- **Goal of the exercise**: In the records below, count the lines that have "congrArg" and answer with the number alone.

- **Exercise material**:
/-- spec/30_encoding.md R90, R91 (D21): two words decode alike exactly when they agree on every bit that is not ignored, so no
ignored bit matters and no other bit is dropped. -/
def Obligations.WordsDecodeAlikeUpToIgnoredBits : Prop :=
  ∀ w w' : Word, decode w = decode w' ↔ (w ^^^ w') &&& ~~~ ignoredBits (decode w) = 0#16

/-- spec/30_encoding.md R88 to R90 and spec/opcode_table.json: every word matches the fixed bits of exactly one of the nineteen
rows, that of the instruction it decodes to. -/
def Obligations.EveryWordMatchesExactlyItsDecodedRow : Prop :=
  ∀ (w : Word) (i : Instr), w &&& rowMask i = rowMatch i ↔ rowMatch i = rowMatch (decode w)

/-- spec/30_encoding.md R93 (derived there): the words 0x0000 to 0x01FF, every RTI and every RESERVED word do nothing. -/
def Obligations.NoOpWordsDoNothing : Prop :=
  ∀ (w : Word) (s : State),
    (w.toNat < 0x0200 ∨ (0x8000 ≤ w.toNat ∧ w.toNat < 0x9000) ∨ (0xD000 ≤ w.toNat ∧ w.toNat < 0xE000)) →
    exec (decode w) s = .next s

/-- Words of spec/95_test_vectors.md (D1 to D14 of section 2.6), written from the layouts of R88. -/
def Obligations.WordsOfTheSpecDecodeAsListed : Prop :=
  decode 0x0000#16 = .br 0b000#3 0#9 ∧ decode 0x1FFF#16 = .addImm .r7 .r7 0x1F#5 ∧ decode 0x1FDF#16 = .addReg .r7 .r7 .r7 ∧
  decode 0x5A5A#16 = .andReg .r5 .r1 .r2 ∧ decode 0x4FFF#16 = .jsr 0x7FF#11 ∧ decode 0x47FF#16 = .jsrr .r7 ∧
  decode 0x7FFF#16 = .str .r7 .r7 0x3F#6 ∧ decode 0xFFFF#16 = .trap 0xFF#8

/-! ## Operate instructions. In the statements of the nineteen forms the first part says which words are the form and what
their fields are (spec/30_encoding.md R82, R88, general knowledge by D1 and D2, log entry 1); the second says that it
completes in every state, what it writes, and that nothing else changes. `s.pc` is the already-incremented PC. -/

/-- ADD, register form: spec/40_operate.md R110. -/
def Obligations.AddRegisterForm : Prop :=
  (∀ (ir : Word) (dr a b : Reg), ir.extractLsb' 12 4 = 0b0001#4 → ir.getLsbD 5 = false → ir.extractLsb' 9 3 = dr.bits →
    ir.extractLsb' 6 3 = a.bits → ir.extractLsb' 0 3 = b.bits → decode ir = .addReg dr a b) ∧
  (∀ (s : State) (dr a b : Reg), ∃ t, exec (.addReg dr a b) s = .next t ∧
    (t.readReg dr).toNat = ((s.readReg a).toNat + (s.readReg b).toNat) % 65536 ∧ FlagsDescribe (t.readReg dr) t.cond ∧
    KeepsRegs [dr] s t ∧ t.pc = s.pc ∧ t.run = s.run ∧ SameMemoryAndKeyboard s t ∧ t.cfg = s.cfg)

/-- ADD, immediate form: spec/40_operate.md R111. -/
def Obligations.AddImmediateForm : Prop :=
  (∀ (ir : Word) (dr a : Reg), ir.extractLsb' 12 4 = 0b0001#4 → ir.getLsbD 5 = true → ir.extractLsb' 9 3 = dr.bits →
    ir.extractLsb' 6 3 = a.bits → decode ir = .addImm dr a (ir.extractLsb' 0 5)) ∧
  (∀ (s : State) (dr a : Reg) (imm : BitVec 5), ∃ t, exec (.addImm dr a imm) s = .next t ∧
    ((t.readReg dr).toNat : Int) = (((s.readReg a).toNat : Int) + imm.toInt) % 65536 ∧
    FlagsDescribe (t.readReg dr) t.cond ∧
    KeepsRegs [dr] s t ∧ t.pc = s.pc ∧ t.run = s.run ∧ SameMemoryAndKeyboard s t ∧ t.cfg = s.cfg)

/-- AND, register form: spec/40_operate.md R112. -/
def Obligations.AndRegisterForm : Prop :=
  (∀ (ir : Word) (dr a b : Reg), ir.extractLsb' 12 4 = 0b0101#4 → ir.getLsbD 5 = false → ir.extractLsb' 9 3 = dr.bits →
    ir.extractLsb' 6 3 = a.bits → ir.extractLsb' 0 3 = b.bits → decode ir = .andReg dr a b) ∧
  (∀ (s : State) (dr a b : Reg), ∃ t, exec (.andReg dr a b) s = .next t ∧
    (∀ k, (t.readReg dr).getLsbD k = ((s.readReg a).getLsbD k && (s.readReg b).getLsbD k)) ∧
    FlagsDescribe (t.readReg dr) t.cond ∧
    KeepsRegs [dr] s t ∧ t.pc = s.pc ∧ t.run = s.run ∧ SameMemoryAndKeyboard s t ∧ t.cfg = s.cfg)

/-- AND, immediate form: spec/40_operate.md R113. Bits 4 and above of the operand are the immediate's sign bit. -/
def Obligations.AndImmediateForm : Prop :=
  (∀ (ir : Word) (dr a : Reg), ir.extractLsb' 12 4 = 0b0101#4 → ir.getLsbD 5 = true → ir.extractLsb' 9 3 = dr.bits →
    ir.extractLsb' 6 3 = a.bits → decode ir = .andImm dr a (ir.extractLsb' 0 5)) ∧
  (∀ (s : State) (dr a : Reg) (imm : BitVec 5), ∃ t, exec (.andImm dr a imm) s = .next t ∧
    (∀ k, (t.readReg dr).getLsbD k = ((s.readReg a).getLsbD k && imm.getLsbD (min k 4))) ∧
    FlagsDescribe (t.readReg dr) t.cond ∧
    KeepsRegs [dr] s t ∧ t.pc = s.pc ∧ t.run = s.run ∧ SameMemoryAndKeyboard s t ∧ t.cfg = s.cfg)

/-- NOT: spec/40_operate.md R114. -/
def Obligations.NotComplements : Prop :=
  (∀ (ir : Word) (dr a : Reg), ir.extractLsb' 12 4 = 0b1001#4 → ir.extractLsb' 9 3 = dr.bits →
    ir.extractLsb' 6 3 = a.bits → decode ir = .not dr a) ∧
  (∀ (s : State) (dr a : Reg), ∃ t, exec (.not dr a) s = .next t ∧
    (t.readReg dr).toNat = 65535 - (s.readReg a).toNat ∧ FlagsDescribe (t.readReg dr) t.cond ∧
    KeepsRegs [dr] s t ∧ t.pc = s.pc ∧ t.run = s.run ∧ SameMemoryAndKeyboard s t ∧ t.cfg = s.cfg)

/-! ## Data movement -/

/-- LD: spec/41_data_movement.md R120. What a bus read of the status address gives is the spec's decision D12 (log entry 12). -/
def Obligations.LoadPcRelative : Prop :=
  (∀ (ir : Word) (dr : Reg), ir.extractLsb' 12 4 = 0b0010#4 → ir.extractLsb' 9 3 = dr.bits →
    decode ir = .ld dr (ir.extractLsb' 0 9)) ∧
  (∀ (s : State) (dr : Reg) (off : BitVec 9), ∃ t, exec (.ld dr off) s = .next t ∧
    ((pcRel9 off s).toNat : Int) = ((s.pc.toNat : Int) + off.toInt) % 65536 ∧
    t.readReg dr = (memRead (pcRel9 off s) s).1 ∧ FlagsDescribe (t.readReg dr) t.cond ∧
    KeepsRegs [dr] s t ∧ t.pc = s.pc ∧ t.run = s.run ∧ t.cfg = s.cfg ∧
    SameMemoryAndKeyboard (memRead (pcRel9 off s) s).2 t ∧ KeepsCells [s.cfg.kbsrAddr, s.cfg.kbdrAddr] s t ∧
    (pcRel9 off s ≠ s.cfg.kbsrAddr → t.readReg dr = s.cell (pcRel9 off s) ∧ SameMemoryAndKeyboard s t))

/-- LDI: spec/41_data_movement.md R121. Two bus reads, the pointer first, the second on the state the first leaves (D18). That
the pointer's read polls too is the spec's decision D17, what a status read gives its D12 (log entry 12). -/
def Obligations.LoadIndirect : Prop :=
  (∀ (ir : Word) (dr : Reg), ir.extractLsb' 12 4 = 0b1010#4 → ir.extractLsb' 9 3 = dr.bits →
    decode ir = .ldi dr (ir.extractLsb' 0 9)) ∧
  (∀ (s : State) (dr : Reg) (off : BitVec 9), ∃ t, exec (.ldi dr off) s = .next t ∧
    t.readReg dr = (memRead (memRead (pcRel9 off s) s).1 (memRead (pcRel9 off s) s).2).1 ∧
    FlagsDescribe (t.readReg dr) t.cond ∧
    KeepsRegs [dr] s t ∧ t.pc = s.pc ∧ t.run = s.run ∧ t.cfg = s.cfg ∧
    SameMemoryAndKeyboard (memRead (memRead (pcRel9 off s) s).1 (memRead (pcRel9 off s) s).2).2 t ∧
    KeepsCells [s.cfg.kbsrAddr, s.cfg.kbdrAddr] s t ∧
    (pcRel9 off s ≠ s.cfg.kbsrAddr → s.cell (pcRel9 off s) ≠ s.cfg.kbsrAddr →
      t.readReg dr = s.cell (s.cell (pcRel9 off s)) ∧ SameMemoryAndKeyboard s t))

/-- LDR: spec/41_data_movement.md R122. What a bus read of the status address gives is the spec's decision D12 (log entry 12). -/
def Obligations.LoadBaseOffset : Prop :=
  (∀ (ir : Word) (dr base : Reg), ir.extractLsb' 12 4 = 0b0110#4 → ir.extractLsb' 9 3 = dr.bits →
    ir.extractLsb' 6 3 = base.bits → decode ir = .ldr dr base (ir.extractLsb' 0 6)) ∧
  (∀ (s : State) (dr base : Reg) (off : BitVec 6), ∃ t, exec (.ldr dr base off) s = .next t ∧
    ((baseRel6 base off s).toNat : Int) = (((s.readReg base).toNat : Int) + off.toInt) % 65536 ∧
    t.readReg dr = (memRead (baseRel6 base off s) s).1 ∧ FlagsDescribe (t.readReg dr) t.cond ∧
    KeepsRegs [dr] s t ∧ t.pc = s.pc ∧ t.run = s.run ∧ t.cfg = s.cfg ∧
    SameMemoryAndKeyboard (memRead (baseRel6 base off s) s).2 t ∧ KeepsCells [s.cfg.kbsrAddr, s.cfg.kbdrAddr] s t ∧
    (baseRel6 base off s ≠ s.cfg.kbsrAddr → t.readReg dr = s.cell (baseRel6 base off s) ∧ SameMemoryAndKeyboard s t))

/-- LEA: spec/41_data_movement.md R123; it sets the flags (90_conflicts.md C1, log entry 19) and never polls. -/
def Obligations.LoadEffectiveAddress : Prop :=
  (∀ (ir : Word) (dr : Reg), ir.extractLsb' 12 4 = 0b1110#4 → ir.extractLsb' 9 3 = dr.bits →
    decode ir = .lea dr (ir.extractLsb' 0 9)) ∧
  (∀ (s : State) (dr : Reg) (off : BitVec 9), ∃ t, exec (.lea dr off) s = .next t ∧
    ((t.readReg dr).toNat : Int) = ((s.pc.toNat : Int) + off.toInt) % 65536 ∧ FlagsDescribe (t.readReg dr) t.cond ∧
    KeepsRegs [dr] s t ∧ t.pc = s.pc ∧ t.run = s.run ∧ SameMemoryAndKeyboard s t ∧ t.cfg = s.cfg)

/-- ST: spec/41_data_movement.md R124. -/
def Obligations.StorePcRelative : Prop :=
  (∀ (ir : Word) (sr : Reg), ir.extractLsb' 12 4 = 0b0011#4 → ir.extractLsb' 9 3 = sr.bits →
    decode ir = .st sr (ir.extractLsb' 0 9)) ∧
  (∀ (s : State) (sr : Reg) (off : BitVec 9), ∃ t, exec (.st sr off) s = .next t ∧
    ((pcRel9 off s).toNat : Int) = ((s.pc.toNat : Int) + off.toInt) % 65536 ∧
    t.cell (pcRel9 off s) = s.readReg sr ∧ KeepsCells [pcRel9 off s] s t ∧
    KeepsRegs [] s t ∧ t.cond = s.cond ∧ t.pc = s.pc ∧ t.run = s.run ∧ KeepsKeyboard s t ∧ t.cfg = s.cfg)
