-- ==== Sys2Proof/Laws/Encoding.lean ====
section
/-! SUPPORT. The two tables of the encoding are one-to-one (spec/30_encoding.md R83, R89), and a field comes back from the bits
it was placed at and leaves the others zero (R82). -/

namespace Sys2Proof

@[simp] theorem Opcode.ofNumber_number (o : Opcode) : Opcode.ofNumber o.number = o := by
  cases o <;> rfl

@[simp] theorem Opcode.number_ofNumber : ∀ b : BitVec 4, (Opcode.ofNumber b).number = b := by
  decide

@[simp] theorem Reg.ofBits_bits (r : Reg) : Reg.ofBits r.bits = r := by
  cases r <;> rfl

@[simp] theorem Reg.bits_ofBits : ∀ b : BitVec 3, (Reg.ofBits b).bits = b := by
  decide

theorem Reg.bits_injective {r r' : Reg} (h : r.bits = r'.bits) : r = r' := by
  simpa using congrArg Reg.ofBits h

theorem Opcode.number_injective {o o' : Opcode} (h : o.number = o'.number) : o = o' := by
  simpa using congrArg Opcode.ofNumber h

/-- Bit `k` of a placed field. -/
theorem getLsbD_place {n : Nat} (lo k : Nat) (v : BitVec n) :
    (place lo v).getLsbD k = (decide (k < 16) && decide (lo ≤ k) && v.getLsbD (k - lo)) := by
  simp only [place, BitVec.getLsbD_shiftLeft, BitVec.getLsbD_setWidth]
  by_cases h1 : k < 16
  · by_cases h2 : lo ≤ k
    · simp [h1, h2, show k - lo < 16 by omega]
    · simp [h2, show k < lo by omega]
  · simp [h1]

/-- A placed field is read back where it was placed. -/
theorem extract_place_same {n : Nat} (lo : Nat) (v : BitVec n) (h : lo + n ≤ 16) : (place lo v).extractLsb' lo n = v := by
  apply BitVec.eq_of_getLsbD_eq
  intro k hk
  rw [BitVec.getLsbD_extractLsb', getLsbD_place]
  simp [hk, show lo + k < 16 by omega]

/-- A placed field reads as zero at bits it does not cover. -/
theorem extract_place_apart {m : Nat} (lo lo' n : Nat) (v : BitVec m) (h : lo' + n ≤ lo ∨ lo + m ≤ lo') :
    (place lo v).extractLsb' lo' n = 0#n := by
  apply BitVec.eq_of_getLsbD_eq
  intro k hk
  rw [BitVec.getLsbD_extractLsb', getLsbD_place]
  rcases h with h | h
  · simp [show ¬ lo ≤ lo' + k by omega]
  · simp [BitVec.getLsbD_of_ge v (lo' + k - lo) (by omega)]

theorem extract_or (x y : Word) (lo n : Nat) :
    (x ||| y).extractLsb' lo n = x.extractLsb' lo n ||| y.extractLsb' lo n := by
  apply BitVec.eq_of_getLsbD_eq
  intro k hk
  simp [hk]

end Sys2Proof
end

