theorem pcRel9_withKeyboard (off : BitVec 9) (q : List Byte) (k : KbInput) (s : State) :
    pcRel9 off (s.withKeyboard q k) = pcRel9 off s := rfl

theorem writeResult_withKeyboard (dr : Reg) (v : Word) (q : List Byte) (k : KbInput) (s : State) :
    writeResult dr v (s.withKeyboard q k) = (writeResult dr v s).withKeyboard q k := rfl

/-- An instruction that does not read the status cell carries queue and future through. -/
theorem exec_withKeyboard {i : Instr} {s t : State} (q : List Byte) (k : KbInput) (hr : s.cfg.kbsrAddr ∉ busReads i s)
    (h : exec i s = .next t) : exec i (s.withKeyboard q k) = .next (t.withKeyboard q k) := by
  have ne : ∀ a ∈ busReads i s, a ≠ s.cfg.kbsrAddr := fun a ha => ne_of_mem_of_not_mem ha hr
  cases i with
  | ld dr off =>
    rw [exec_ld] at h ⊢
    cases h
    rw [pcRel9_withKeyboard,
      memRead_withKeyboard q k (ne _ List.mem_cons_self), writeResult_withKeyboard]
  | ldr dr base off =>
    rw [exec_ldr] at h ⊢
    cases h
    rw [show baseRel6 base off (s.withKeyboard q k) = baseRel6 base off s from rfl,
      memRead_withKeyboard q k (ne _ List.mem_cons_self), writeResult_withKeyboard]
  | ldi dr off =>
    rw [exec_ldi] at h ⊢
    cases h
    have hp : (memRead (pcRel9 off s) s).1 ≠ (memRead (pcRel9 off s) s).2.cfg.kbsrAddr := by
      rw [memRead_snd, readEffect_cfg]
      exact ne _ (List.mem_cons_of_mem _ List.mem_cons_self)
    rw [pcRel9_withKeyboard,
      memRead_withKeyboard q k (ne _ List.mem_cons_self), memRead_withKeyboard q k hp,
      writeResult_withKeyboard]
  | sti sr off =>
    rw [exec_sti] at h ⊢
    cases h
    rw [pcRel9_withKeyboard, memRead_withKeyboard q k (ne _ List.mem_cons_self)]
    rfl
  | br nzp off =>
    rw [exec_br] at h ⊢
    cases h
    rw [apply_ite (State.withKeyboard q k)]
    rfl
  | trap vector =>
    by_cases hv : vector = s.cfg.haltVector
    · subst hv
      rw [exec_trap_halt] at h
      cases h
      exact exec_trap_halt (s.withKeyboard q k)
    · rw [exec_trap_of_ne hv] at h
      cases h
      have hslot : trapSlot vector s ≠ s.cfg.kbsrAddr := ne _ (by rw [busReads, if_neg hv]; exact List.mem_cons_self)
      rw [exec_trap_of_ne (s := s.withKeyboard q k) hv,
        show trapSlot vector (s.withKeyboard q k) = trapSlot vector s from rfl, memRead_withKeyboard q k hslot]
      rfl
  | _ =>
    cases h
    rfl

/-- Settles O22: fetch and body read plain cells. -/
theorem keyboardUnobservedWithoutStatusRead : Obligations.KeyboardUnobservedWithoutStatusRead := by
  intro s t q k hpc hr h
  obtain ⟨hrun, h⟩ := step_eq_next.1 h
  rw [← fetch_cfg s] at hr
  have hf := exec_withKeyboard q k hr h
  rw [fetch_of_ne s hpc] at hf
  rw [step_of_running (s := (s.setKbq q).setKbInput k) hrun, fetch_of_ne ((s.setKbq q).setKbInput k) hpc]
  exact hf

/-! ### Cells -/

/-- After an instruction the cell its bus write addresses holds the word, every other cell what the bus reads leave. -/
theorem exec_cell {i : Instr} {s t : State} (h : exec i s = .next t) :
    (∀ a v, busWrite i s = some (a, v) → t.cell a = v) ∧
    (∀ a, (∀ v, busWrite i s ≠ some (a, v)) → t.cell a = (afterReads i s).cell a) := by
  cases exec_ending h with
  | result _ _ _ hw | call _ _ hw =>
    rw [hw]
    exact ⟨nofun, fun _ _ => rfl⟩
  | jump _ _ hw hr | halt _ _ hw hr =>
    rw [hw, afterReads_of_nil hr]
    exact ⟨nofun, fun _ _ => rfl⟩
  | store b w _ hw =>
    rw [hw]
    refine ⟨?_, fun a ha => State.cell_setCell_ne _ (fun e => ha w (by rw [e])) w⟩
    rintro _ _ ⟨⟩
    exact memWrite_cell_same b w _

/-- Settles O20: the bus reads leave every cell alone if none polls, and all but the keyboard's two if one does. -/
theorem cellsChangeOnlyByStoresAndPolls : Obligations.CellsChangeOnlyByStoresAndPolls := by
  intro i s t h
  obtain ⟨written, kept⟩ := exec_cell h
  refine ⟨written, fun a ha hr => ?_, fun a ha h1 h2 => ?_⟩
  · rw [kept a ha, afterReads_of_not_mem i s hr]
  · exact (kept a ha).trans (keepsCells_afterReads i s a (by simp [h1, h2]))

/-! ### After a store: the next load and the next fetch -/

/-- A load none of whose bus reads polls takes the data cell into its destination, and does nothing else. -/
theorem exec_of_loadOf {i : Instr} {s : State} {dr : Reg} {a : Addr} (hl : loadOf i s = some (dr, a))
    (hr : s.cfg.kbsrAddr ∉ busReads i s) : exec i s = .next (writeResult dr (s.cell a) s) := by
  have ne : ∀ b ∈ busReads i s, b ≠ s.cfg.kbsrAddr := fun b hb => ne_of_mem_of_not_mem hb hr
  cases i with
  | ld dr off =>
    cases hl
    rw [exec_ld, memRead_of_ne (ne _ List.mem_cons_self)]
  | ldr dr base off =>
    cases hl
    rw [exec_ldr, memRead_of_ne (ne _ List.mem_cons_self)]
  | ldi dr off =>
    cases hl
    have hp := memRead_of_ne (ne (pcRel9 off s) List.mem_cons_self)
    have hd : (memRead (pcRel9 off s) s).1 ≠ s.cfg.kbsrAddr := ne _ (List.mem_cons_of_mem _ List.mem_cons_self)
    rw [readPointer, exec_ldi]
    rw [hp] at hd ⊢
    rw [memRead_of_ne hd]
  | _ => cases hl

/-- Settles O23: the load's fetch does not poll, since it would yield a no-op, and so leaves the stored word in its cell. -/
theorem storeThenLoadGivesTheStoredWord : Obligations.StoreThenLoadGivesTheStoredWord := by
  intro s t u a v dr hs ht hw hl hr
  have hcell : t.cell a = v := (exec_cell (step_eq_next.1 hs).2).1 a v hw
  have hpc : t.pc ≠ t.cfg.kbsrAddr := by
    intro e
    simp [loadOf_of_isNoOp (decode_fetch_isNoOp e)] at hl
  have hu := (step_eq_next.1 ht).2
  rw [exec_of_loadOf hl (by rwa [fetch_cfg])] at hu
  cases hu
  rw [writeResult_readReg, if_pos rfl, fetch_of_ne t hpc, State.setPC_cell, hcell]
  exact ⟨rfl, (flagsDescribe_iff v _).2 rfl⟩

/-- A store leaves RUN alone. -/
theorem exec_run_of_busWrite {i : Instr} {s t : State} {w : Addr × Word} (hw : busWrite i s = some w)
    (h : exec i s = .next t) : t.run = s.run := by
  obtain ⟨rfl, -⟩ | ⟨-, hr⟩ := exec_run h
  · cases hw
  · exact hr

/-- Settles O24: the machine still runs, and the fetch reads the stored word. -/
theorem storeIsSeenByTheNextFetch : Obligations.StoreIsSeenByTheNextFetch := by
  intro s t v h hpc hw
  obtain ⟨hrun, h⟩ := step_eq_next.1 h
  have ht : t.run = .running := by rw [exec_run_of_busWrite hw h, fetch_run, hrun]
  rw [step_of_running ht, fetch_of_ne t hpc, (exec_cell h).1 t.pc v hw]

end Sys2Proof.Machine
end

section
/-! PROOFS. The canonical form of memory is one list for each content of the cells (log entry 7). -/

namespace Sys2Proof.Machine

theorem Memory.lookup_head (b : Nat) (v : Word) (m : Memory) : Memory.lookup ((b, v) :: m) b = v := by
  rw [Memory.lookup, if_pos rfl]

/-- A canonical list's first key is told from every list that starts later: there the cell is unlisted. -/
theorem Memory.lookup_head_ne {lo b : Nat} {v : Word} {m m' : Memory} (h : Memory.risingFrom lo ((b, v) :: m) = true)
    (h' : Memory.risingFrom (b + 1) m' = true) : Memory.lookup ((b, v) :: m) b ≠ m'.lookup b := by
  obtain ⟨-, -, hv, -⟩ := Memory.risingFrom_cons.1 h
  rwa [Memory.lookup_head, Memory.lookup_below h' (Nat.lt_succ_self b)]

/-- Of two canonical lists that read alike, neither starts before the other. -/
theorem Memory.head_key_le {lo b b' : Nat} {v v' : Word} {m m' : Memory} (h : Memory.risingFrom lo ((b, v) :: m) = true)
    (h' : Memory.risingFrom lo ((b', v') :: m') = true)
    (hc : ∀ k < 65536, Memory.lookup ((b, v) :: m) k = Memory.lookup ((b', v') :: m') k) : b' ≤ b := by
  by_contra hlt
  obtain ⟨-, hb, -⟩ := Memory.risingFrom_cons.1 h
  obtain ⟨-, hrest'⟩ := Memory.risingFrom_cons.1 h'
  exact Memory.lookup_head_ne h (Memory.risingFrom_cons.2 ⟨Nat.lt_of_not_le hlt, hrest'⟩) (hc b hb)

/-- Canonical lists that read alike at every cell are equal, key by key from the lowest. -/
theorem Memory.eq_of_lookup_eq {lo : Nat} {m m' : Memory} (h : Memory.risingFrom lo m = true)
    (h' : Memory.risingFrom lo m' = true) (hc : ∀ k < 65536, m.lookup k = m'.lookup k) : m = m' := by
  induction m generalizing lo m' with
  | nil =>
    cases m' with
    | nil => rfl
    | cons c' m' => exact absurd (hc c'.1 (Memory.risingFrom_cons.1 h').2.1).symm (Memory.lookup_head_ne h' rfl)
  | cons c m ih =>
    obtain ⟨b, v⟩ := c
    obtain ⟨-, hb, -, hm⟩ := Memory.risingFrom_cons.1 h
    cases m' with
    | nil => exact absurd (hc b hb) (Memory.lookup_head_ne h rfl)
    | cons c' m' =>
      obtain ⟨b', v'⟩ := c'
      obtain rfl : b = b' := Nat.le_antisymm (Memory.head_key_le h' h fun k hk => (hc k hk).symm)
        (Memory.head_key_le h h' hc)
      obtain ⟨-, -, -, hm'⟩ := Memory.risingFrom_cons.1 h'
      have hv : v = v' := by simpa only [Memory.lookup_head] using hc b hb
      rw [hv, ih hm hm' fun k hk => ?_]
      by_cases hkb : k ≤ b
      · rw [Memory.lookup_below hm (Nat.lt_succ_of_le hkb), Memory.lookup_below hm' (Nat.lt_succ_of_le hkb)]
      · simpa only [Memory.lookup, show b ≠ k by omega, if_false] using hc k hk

- **Task answer**: 2